-- ==== Sys2Proof/Machine/Sphinx.lean ====
section
/-! DEFINITION. Sphinx.lean: the Sphinx sampling arrays: records, the update rule, sweeps, health, operations and their
completion, sampling domains (R257 to R279, R413 to R416). -/
namespace Sys2Proof.Machine

/-! ### Node records (R258) -/

def SxArray.node (a : SxArray) (n : Nat) : Node := Sparse.get {} a.nodes n
def SxArray.setNode (a : SxArray) (n : Nat) (x : Node) : SxArray := { a with nodes := Sparse.set {} a.nodes n x }

/-- A record from its 64 bytes; none where a zero bit is not zero. -/
def Node.ofBytes (bs : List Byte) : Option Node :=
  let f := fieldAt bs
  let slots := (List.range 16).map fun j => f (4 + 3 * j) 3
  if nbits (f 2 1) 7 6 == 0 && zeroAt bs 3 1 && zeroAt bs 0x36 10 && slots.all (fun x => nbits x 15 13 == 0) then
    some { bias := BitVec.ofNat 16 (f 0 2), st := nbit (f 2 1) 5, clv := nbit (f 2 1) 4, cle := nbit (f 2 1) 3,
           col := BitVec.ofNat 3 (f 2 1), count := BitVec.ofNat 16 (f 0x34 2)
           w := if slots.all fun x => x == 0 then [] else slots.map fun x => (BitVec.ofNat 8 (x / 65536), BitVec.ofNat 13 x) }
  else none

/-- The 64 bytes of a record. -/
def Node.bytes (x : Node) : List Byte :=
  toLE 2 x.bias.toNat ++ toLE 1 (32 * b2n x.st + 16 * b2n x.clv + 8 * b2n x.cle + x.col.toNat) ++ toLE 1 0 ++
  ((List.range 16).flatMap fun j => let s := x.w.getD j (0, 0); toLE 3 (s.1.toNat * 65536 + s.2.toNat)) ++
  toLE 2 x.count.toNat ++ toLE 10 0

/-! ### The update rule (R260, R261, R263) -/

/-- The replay function H. -/
def sxHash (key : DWord) (t a c n : Nat) (s : Word) : Nat :=
  let rotl := fun (x : Word) (k : Nat) => x.rotateLeft k
  let round := fun (w : Word × Word × Word × Word) =>
    let w0 := w.1 + w.2.1
    let w3 := rotl (w.2.2.2 ^^^ w0) 16
    let w2 := w.2.2.1 + w3
    let w1 := rotl (w.2.1 ^^^ w2) 12
    let w0 := w0 + w1
    let w3 := rotl (w3 ^^^ w0) 8
    let w2 := w2 + w3
    let w1 := rotl (w1 ^^^ w2) 7
    (w0 + 0x9E3779B9#32, w1, w2, w3)
  let w := round (round (round (round
    (BitVec.extractLsb' 0 32 key, BitVec.extractLsb' 32 32 key, s, BitVec.ofNat 32 (t * 2 ^ 24 + a * 2 ^ 16 + c * 2 ^ 13 + n)))))
  (w.1 ^^^ w.2.1 ^^^ w.2.2.1 ^^^ w.2.2.2).toNat / 65536

/-- round(65,536 × n × 2^s) to the nearest integer. -/
def nearest (n : Nat) (s : Int) : Nat :=
  let d := (-s).toNat
  (65536 * n * 2 + 2 ^ d) / 2 ^ (d + 1)

/-- round(65,536 σ(z)) for z = ±m × 2^e with |z| < 12: enclosed ever closer until both ends round alike (R260). -/
def sigmoid16 (neg : Bool) (m : Nat) (e : Int) : Nat → Nat → Nat
  | 0, p => nearest (sigmEncl p neg m e).lo (sigmEncl p neg m e).s
  | f + 1, p =>
    let r := sigmEncl p neg m e
    if nearest r.lo r.s = nearest r.hi r.s then nearest r.lo r.s else sigmoid16 neg m e f (2 * p)

/-- The threshold q of a field I (R260). -/
def threshold (beta scale : BitVec 16) (i : Int) : Nat :=
  match fmt16.decode beta.toNat, fmt16.decode scale.toNat with
  | .fin _ mb eb, .fin ns ms es =>
    let m := mb * ms * i.natAbs
    let e := eb + es
    let neg := ns ^^ decide (i < 0)
    if m = 0 then 32768
    else
      let big := if 0 ≤ e then 12 ≤ m * 2 ^ e.toNat else 12 * 2 ^ (-e).toNat ≤ m
      if big then (if neg then 0 else 65536) else sigmoid16 neg m e 6 64
  | _, _ => 32768

/-- The field of a node (R260). -/
def SxArray.field (a : SxArray) (x : Node) : Int :=
  x.w.foldl (fun (i : Int) s => if (a.node s.2.toNat).st then i + s.1.toInt else i - s.1.toInt) x.bias.toInt

/-! ### The head of the queue -/

/-- The running operation of a team's array. -/
def State.headSx (s : State) (uid : Nat) : Option (Nat × SxArray × SxOp) :=
  match s.team uid with
  | none => none
  | some t =>
    let a := s.array t.core
    if t.st = .running ∧ a.team = some uid then
      (match a.ops with
       | o :: _ => some (t.core, a, o)
       | [] => none)
    else none

/-- Rewrite the running operation. -/
def SxArray.setHead (a : SxArray) (o : SxOp) : SxArray := { a with ops := o :: a.ops.drop 1 }

/-- May the array start a unit of work: in an issue cycle, and not while its team is to stop (R29, R278)? -/
def State.sxGoes (s : State) (uid core : Nat) : Bool := s.issueCycle core && !s.stopAsked [uid]

/-- The array of a team, on its core or with the suspended team. -/
def State.sxArr (s : State) (uid : Nat) : Option SxArray :=
  match s.team uid with
  | none => none
  | some t =>
    match t.sx with
    | some a => some a
    | none => if (s.array t.core).team = some uid then some (s.array t.core) else none

/-- Change the array of a team, wherever it is. -/
def State.onSx (s : State) (uid : Nat) (f : SxArray → SxArray) : State :=
  match s.team uid with
  | none => s
  | some t =>
    match t.sx with
    | some a => s.setTeam uid { t with sx := some (f a) }
    | none => s.setArray t.core (f (s.array t.core))

/-! ### Sweeps (R265 to R268, R274, R275) -/

/-- The order of the colours in sweep s (R265). -/
def colourOrder (key : DWord) (ncol ord : Nat) (s : Word) : List Nat :=
  let asc := List.range ncol
  if ord % 4 = 0 then asc
  else if ord % 4 = 1 then asc.reverse
  else (List.range (ncol - 1)).foldl (fun (l : List Nat) x =>
    let i := ncol - 1 - x
    let j := sxHash key 1 0 0 i s % (i + 1)
    (l.set i (l.getD j 0)).set j (l.getD i 0)) asc

/-- One phase: every node of colour c takes its new state, all sources read as they stood (R265). -/
def SxArray.phase (a : SxArray) (n c : Nat) (beta scale : BitVec 16) : SxArray :=
  (List.range 8192).foldl (fun (b : SxArray) i =>
    let x := a.node i
    if x.col.toNat ≠ c ∨ Sparse.get false a.ghost i then b
    else if x.cle then b.setNode i { x with st := x.clv }
    else
      let u := if a.replay then sxHash a.key 0 a.memb c i a.sweep else (Config.noise n i).toNat
      b.setNode i { x with st := decide (u < threshold beta scale (a.field x)) }) a

/-- Counts after a sweep, and whether one stands at its greatest (R266). -/
def SxArray.countUp (a : SxArray) : SxArray × Bool :=
  a.nodes.foldl (fun (r : SxArray × Bool) p =>
    if !p.2.st then r
    else if p.2.count = 0xFFFF then (r.1, true)
    else (r.1.setNode p.1 { p.2 with count := p.2.count + 1 }, r.2)) (a, false)

/-- The run of a member since the domain formed, as a key of its counts. -/
def runKey (run m : Nat) : Nat := run * 256 + m

def Rec.domain (rc : Rec) (d : Nat) : Domain := Sparse.get {} rc.domains d
def State.setDomain (s : State) (r d : Nat) (x : Domain) : State :=
  s.setRec r { s.rcd r with domains := Sparse.set {} (s.rcd r).domains d x }

/-- Exported states written into a slot of the Millpond (R274). -/
def Domain.export' (d : Domain) (a : SxArray) (sweep : Nat) : Domain :=
  let slot := a.memb * 4 + sweep % 4
  { d with
    slots := ((List.range a.exps.length).zip a.exps).foldl (fun m p => Sparse.set false m (slot * 512 + p.1) (a.node p.2).st) d.slots
    labels := Sparse.set 0 d.labels slot (sweep + 1) }

/-- Exchange of a sampling domain counts in OREQ of the quadrant of the member whose slot it is: one request for each slot written and
one for each source read (R25; DESIGN CHOICE, log entry 155). -/
def State.countExchange (s : State) (core n : Nat) : State :=
  let d := s.quad (core / 48)
  s.setQuad (core / 48) { d with oreq := d.oreq + BitVec.ofNat 64 n }

/-- The requests with which a member writes n slots: none where it exports nothing. -/
def State.countExport (s : State) (a : SxArray) (core n : Nat) : State := s.countExchange core (if a.exps = [] then 0 else n)

/-- The requests with which a member reads the slots of its sources. -/
def State.countImport (s : State) (a : SxArray) (dm : Domain) : State :=
  ((a.imps.map fun x => x.2.2).eraseDups).foldl (fun (s : State) m =>
    match dm.members.find? fun p => p.1 == m with
    | some p => (match s.team p.2 with | some t => s.countExchange t.core 1 | none => s)
    | none => s) s

/-- A run begins: COUNTs are zeroed unless ACC, and in a domain the seeds are written and the parameters registered (R266, R274,
R275). -/
def State.beginRun (s : State) (uid : Nat) : State :=
  match s.headSx uid with
  | none => s
  | some (core, a, o) =>
    match o.kind with
    | .run nsw _ _ _ ncol ord acc stale =>
      let s0 := a.sweep.toNat
      let a := if acc then a else { a with nodes := mapVals {} a.nodes fun x => { x with count := 0 } }
      let s := s.setArray core (a.setHead { o with started := true })
      (match a.dom with
       | none => s
       | some d =>
         let dm := (s.rcd o.launch).domain d
         let run := Sparse.get 0 dm.runs a.memb + 1
         let dm := [4, 3, 2, 1].foldl (fun (m : Domain) k => m.export' a ((s0 + 2 ^ 32 - k) % 2 ^ 32)) dm
         (s.countExport a core 4).setDomain o.launch d { dm with
           runs := Sparse.set 0 dm.runs a.memb run
           params := Sparse.set [] dm.params (runKey run a.memb) [a.key.toNat, b2n a.replay, s0, nsw, ncol, ord % 4, stale] })
    | _ => s

/-- Members that a member imports from, and members that import from it. -/
def SxArray.sources (a : SxArray) : List Nat := (a.imps.map fun x => x.2.2).eraseDups
def State.importers (s : State) (dm : Domain) (m : Nat) : List Nat :=
  (dm.members.filter fun p => match s.sxArr p.2 with | some b => b.imps.any fun x => x.2.2 == m | none => false).map (·.1)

*INSTRUCTIONS TO FOLLOW:* All that is wanted is a faithful reproduction of the line above with "let w0 := w0 + w1", the line with "let w := round (round (round (round", and every line in between.

*COMPLETED TASK:*
    let w0 := w0 + w1
    let w3 := rotl (w3 ^^^ w0) 8
    let w2 := w2 + w3
    let w1 := rotl (w1 ^^^ w2) 7
    (w0 + 0x9E3779B9#32, w1, w2, w3)
  let w := round (round (round (round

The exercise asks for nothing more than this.